## Required work
Every line containing the string "would" is to be copied from the records.

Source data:

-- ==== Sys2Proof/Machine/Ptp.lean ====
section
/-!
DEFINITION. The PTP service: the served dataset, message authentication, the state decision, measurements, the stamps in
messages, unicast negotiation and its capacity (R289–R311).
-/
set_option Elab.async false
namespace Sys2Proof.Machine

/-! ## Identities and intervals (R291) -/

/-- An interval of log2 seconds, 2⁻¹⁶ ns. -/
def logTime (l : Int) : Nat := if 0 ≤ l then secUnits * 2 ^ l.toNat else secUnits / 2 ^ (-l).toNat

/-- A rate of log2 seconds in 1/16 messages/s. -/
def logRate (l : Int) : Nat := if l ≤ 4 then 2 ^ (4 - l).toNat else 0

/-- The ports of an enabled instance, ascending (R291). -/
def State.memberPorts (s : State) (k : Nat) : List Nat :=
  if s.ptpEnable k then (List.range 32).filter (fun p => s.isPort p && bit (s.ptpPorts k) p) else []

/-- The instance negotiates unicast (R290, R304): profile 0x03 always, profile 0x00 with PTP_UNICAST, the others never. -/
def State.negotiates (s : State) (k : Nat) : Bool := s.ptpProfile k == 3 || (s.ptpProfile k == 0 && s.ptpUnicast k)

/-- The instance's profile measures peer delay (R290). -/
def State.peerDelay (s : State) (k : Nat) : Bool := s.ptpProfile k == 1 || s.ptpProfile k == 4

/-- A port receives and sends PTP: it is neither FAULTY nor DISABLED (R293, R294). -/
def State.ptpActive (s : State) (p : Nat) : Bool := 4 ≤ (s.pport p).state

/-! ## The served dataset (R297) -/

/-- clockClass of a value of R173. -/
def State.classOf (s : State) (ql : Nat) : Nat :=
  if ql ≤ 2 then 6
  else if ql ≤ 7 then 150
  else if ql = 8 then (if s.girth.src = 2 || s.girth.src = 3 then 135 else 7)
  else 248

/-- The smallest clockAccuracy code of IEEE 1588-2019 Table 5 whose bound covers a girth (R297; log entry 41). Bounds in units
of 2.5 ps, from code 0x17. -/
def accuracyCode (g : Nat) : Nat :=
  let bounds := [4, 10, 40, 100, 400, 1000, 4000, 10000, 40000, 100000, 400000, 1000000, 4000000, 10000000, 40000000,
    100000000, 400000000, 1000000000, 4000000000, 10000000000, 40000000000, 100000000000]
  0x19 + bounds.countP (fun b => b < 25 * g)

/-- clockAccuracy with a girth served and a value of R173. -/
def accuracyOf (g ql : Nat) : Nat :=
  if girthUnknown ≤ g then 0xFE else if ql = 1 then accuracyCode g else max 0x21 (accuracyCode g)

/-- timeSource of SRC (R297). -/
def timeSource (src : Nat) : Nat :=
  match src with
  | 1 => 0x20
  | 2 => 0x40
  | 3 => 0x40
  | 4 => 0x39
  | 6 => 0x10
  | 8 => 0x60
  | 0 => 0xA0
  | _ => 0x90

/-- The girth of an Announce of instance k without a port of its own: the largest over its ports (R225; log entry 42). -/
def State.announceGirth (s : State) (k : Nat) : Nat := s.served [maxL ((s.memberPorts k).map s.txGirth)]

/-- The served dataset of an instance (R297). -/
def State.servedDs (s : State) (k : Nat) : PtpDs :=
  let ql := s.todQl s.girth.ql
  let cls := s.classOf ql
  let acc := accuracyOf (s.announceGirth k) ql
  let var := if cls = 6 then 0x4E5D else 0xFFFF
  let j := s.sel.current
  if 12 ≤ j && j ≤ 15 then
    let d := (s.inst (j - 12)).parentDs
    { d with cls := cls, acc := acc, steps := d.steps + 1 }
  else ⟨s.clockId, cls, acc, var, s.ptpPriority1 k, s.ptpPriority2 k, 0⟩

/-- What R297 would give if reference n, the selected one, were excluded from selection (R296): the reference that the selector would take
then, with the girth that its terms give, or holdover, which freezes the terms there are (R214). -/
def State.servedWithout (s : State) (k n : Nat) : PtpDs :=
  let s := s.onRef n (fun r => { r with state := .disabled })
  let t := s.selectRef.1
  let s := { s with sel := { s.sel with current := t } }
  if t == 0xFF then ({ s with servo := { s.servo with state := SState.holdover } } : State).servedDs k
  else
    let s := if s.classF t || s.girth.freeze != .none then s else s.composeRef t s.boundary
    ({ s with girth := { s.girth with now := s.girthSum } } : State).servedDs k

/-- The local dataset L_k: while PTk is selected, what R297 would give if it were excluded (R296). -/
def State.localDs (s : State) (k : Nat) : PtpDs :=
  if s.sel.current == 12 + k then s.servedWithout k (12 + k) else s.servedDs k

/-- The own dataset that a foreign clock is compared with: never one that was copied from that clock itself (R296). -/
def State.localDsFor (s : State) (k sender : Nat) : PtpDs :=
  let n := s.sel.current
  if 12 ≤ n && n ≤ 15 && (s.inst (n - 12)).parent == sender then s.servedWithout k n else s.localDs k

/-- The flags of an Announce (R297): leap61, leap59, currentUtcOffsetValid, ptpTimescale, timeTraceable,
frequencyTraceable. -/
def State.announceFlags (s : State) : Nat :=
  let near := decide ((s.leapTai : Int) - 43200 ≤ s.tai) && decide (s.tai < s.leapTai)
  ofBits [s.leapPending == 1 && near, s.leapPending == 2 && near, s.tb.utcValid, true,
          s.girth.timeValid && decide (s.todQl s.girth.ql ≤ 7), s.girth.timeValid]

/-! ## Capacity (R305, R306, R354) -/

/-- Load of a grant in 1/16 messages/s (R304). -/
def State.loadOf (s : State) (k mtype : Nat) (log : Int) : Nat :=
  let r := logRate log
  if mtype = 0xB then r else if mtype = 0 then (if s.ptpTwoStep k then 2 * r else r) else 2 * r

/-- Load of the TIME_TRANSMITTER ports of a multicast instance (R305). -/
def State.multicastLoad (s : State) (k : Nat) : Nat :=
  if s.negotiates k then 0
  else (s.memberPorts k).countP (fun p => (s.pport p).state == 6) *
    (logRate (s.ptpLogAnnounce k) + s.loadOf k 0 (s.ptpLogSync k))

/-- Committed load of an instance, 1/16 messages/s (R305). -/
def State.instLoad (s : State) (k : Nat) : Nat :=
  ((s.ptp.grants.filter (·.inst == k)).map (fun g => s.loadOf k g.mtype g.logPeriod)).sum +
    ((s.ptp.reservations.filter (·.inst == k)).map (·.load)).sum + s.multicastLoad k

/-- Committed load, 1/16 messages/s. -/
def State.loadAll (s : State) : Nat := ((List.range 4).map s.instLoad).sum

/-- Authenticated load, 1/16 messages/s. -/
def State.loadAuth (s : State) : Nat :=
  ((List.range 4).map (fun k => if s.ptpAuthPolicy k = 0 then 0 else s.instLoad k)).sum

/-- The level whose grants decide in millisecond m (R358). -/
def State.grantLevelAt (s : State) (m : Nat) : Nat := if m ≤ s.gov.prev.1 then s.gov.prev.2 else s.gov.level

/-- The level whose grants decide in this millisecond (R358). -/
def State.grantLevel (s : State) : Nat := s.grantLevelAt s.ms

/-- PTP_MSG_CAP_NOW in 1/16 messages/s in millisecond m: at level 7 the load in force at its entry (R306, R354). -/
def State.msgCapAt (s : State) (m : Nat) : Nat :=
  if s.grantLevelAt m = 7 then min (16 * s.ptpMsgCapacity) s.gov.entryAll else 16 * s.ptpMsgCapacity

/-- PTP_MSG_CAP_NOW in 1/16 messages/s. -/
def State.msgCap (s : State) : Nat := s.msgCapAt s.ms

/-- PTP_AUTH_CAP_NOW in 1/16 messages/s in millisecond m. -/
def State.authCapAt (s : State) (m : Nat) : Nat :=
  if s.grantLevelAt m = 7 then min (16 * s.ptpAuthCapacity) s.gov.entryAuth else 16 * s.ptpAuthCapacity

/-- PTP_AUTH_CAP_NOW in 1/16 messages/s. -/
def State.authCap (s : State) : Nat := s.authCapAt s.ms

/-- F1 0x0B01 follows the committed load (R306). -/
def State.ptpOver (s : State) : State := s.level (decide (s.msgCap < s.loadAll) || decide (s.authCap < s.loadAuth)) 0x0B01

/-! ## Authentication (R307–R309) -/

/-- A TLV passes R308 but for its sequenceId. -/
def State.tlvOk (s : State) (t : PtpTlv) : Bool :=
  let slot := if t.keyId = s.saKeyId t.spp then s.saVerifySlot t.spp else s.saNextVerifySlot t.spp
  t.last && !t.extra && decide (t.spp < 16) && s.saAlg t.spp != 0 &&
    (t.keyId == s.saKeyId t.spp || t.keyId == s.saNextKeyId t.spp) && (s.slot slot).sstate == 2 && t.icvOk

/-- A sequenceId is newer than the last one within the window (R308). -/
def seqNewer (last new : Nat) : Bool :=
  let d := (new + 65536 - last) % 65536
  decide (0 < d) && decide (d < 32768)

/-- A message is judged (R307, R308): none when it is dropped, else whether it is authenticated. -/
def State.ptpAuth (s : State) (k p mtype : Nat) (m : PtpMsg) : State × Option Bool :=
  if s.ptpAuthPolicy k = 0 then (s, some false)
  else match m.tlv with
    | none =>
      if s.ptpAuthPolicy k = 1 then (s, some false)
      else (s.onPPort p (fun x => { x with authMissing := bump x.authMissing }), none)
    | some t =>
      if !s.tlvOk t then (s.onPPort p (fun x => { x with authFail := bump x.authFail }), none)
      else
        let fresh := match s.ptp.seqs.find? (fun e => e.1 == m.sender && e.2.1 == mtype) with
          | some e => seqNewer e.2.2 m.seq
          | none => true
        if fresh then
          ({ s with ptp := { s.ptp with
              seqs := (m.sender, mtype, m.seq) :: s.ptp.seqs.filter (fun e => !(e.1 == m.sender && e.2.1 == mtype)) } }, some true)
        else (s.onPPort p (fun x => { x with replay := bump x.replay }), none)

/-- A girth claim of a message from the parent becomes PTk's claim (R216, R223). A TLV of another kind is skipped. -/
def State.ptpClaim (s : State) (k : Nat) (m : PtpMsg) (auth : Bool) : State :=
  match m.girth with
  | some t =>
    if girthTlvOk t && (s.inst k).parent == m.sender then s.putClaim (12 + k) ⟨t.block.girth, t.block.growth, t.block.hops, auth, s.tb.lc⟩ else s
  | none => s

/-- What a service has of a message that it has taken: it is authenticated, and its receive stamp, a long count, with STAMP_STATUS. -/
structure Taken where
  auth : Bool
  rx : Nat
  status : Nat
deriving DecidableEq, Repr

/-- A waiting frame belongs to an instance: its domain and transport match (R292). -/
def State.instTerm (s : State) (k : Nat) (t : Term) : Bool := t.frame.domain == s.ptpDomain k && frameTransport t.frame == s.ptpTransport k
--
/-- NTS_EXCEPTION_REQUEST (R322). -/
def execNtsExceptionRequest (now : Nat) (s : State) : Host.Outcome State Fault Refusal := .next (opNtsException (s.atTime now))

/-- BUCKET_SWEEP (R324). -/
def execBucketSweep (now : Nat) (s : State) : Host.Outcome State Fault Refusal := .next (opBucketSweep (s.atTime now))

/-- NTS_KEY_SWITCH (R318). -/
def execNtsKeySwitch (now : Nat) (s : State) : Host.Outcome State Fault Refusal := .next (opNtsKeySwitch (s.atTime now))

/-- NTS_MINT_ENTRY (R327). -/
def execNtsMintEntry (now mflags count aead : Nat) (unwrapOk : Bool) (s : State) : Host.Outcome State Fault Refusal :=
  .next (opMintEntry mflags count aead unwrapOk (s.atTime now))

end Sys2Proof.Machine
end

## Exercise response
/-- What R297 would give if reference n, the selected one, were excluded from selection (R296): the reference that the selector would take
/-- The local dataset L_k: while PTk is selected, what R297 would give if it were excluded (R296). -/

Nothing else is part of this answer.